- _Data under study_:
/-- The regions bound to an object have no line in a core's L1 whose page is of a scope wider than core (R71, R72, R80): none fetched at an
address of such a region, and none, whoever fetched it, that a page of the region maps. -/
def Discarded (s : State) (core ctx obj : Nat) (t : State) : Prop :=
  ∀ x ∈ t.l1, x.core = core → x.scope.isLocal = false → ∀ i g, (i, g) ∈ (ctxOf s ctx).bindtab → g.obj = obj →
    (x.ctx = ctx → ¬ (g.base < x.va + 32 ∧ x.va < g.base + g.size)) ∧
    (s.wq = [] → ∀ va pa, g.base ≤ va → va < g.base + g.size → sysAddr s ctx va = some pa → x.pa ≠ sectorOf pa)

/-- The TLBs and the L1 of a unit's core agree with memory, every expander answers, and the unit is in no deterministic launch and has
nothing in the Sluice. -/
structure Plain (s : State) (u : Nat) : Prop where
  tlbs : TlbsAgree s
  l1 : L1Agrees s (unitOf s u).core
  nodet : isDet s u = false
  nostaged : (unitOf s u).staged = []
  nohelp : s.hstage = []
  alive : s.cxl = []

/-! ### Engine commands -/

/-- An address as its space counts it: modulo 2^64 in the global space (R209, R228). -/
def inSpace (sp : GS) (x : Int) : Int := if sp = .gl then x % 2 ^ 64 else x

/-- An end of a copy of `n` bytes may be used: a link command's remote end lies in its route window, and any other where its space lets the lane
reach it (R27, R234, R365). -/
def EndInReach (s : State) (r : LaneRef) (lk : Bool) (sp : GS) (x : Int) (n : Nat) (write : Bool) : Prop :=
  match if lk then routeOf s (unitOf s r.u).ctx (x % 2 ^ 64).toNat else none with
  | some (_, b, m, w) => (x % 2 ^ 64).toNat + n ≤ b + m ∧ (write = true → w = true)
  | none => n = 0 ∨ InReach s r sp.space (inSpace sp x) n write

/-- The place of an end of a copy (R228, R365). -/
def endPlace (s : State) (ctx : Nat) (lk : Bool) (sp : GS) (x : Int) : Loc :=
  match if lk then routeOf s ctx (x % 2 ^ 64).toNat else none with
  | some (i, _) => .far i (x % 2 ^ 64).toNat
  | none => if sp = .gl then .mem (x % 2 ^ 64).toNat else .scr x.toNat

/-- The pages kept with a command give each byte of a global range the physical address that translation gives it (R234). -/
def PagesFor (s : State) (ctx : Nat) (pages : Map Nat Nat) (sp : GS) (x : Int) (n : Nat) : Prop :=
  sp = .gl → ∀ i < n, physOf pages ((x % 2 ^ 64).toNat + i) = paOf s ctx ((x % 2 ^ 64).toNat + i)

/-- A command enters the queue of an engine of its core, and the open batch of its tag, which it opens if there is none; before SETTLE it is
held for the slices of its issue (R51, R232). -/
def CopyQueued (i : Instr) (s : State) (iss : Issue) (tag : Nat) (link : Bool) (is : CopyCmd → Prop) : Prop :=
  let c0 := if isSettled s iss then commit iss s else s
  ∃ s1 m c, Looks c0 s1 ∧ GoesOn i s m iss ∧ is c ∧ m = { s1 with fresh := s.fresh + 2, gangs := m.gangs, copies := s.copies ++ [c] } ∧
    (∀ g, gangOf m g = if g = iss.gang then joinBatch s.fresh (s.fresh + 1) tag (gangOf s g) else gangOf s g) ∧
    c.id = s.fresh ∧ c.batch = s.fresh + 1 ∧ c.link = link ∧ c.core = (unitOf s iss.u).core ∧ c.u = iss.u ∧ c.g = iss.g ∧ c.tag = tag ∧ c.pass = [] ∧
    c.done = [] ∧ c.next = 0 ∧ c.written = 0 ∧ c.finished = false ∧ c.via = none ∧ c.acked = 0 ∧ c.insts = instsOf s iss ∧
    c.issued = (issueLanes s iss).map (·.l) ∧ c.hold = (if isSettled s iss then [] else iss.js) ∧ c.held = ! isSettled s iss

/-- The memories that an engine command's local places name. -/
inductive EngSpace where
  | mem
  | scr
  | ob
  deriving DecidableEq, Repr

/-- The bytes of a local place: its memory, and the address there. -/
def placeKeys (pages : Map Nat Nat) (l : Loc) (n : Nat) : List (EngSpace × Nat) :=
  (List.range n).map fun i => match l with
    | .mem va => (.mem, physOf pages (va + i))
    | .scr off => (.scr, off + i)
    | .ob off => (.ob, off + i)
    | .far _ va => (.scr, va + i)

/-- Memory, a unit's scratchpad and its cluster's operand buffer, by byte. -/
def unitView (s : State) (u : Nat) (k : EngSpace × Nat) : Byte :=
  match k.1 with
  | .mem => s.mem.read k.2
  | .scr => (s.scr.get u {}).read k.2
  | .ob => (s.opbuf.get (clusterOf (unitOf s u).core) {}).read k.2

/-- A view with bytes laid over it, the last of a key counting. -/
def laid {κ : Type} [DecidableEq κ] (f : κ → Byte) (cells : List (κ × Byte)) (k : κ) : Byte :=
  ((cells.reverse.find? fun c => c.1 = k).map (·.2)).getD (f k)

/-- Elements copied one after the other: each is read, `n` bytes, and then written, with zeros up to `m` bytes (R229, R230). -/
def carried (pages : Map Nat Nat) : List (Loc × Nat × Loc × Nat) → (EngSpace × Nat → Byte) → EngSpace × Nat → Byte
  | [], f => f
  | (src, n, dst, m) :: es, f =>
    carried pages es (laid f ((placeKeys pages dst m).zip ((placeKeys pages src n).map f ++ List.replicate (m - n) 0)))

/-- An end of a matrix command's move of `n` bytes may be used (R249). -/
def MoveInReach (s : State) (r : LaneRef) (sp : GS) (x : Int) (n : Nat) (write : Bool) : Prop := EndInReach s r false sp x n write

/-- The bytes of the operand buffer that ranges take stand in records of the unit (R249). -/
def InRecords (s : State) (u wa : Nat) (ranges : List (Nat × Nat)) : Prop := ∃ l, checkOb s u wa ranges = .ok l

/-- The A rows of a pass may be read: every offset that a row's entry may hold when the pass is performed is even, and K values stand from it
in the scratchpad (R249). -/
def RowsInReach (s : State) (c : MatCmd) (x : MatLane) : Prop :=
  ∀ p ∈ ownRows c x.o, ∀ off ∈ rowOffsets s c.u c.g p.2, off % 2 = 0 ∧ off + 2 * c.k ≤ (bindOf s c.u 0).scrSize * 1024

/-- The conditions under which one lane's scalar operands let a matrix command issue (R249, R255, R257). -/
def MatOk (s : State) (c : MatCmd) (r : LaneRef) (x : MatLane) (wa : Nat) : Prop :=
  let side := (bindOf s c.u c.g).pair
  let most := if c.kind.isCo then (192, 384) else if side ≠ 0 then (48, 192) else (96, 192)
  let inShape := x.o % 512 + c.m ≤ most.1 ∧ x.o / 65536 % 512 + c.n ≤ most.2
  let passes := c.m = 0 ∨ c.n = 0 ∨ c.k = 0 ∨
    (inShape ∧ c.k ≤ 256 ∧ x.b % 2 = 0 ∧ InRecords s c.u wa (bRanges c x ++ if c.kind.isSp then xRanges c x else []) ∧ RowsInReach s c x)
  let tile := c.m = 0 ∨ c.n = 0 ∨ inShape
  let moves := fun (sp : GS) (bf : Bool) (st : Int) (write : Bool) => c.m = 0 ∨ c.n = 0 ∨ (inShape ∧ ∀ p ∈ tileRanges c x (if bf then 2 else 4) st,
    p.1 % (if bf then 2 else 4) = 0 ∧ MoveInReach s r sp p.1 p.2 write)
  match c.kind with
  | .mgath _ => True
  | .mma _ _ => passes
  | .mmap _ _ => side ≠ 0 ∧ passes
  | .guide _ => side = 1 ∧ tile
  | .mzero => tile
  | .mst sp bf st => moves sp bf st true
  | .mld sp bf st => moves sp bf st false
  | .mspsel => c.k = 0 ∨ c.n = 0 ∨ (x.a % 2 = 0 ∧ x.b % 2 = 0 ∧ InRecords s c.u wa (((List.range c.k).map fun k => (x.a + 2 * (k * x.pa), 2 * c.n))
      ++ ((List.range (2 * quads c.k)).map fun k => (x.b + 2 * (k * x.pb), 2 * c.n)) ++ xRanges c x))
  | .spst sp count bound => c.m = 0 ∨ c.n = 0 ∨ (inShape ∧ ∀ p ∈ spstRanges c x count bound, MoveInReach s r sp p.1 p.2 true)

/-- A matrix command as its issue makes it: its kind, the scalar operands of each issuing lane, and its extents (R248, R249). -/
def freshMat (s : State) (iss : Issue) (kind : MatKind) (lane : LaneRef → MatLane) (m n k : Nat) (settled : Bool) : MatCmd :=
  { id := s.fresh, core := (unitOf s iss.u).core, u := iss.u, g := iss.g, kind := kind, lanes := (issueLanes s iss).map lane, m := m, n := n, k := k,
    recs := [], pages := [], hold := if settled then [] else iss.js, pass := [], held := ! settled, table := false, since := none,
    performed := false, alone := false, half := (bindOf s iss.u iss.g).pair != 0, js := iss.js, insts := instsOf s iss }

/-- The checks of a command pass: for every issuing lane before SETTLE, for the lowest after it (R249). -/
def MatChecks (s : State) (iss : Issue) (c : MatCmd) (settled : Bool) : Prop :=
  ∀ x ∈ (if settled then c.lanes.take 1 else c.lanes), MatOk s c ⟨iss.u, iss.g, x.l, iss.h⟩ x (wordAddr (headThread s iss))

/-- An asynchronous command enters its core's queue, before SETTLE held for the slices of its issue, and the issue goes on (R51, R262). -/
def MatQueued (i : Instr) (s : State) (iss : Issue) (c : MatCmd) : Prop :=
  ∃ s1 m, Looks (if isSettled s iss then commit iss s else s) s1 ∧ GoesOn i s m iss ∧
    ∃ recs pages, m = { s1 with fresh := s.fresh + 1, mats := s.mats ++ [{ c with recs := recs, pages := pages }] }

/-- A synchronous command enters its core's queue, and the issue waits for it (R262). -/
def MatAwaited (i : Instr) (s : State) (iss : Issue) (c : MatCmd) : Prop :=
  ∃ s1 t, Looks (commit iss s) s1 ∧ exec i s = .next t ∧
    (∃ recs pages, t = { s1 with fresh := s.fresh + 1, mats := s.mats ++ [{ c with recs := recs, pages := pages }], thr := t.thr }) ∧
    ∀ x ∈ iss.threads, (threadOf t x).wait = .cmd c.id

- _What to produce_: Select all lines in the listing that include the word "bound".

- _Written answer_:
/-- The regions bound to an object have no line in a core's L1 whose page is of a scope wider than core (R71, R72, R80): none fetched at an
  | .spst sp count bound => c.m = 0 ∨ c.n = 0 ∨ (inShape ∧ ∀ p ∈ spstRanges c x count bound, MoveInReach s r sp p.1 p.2 true)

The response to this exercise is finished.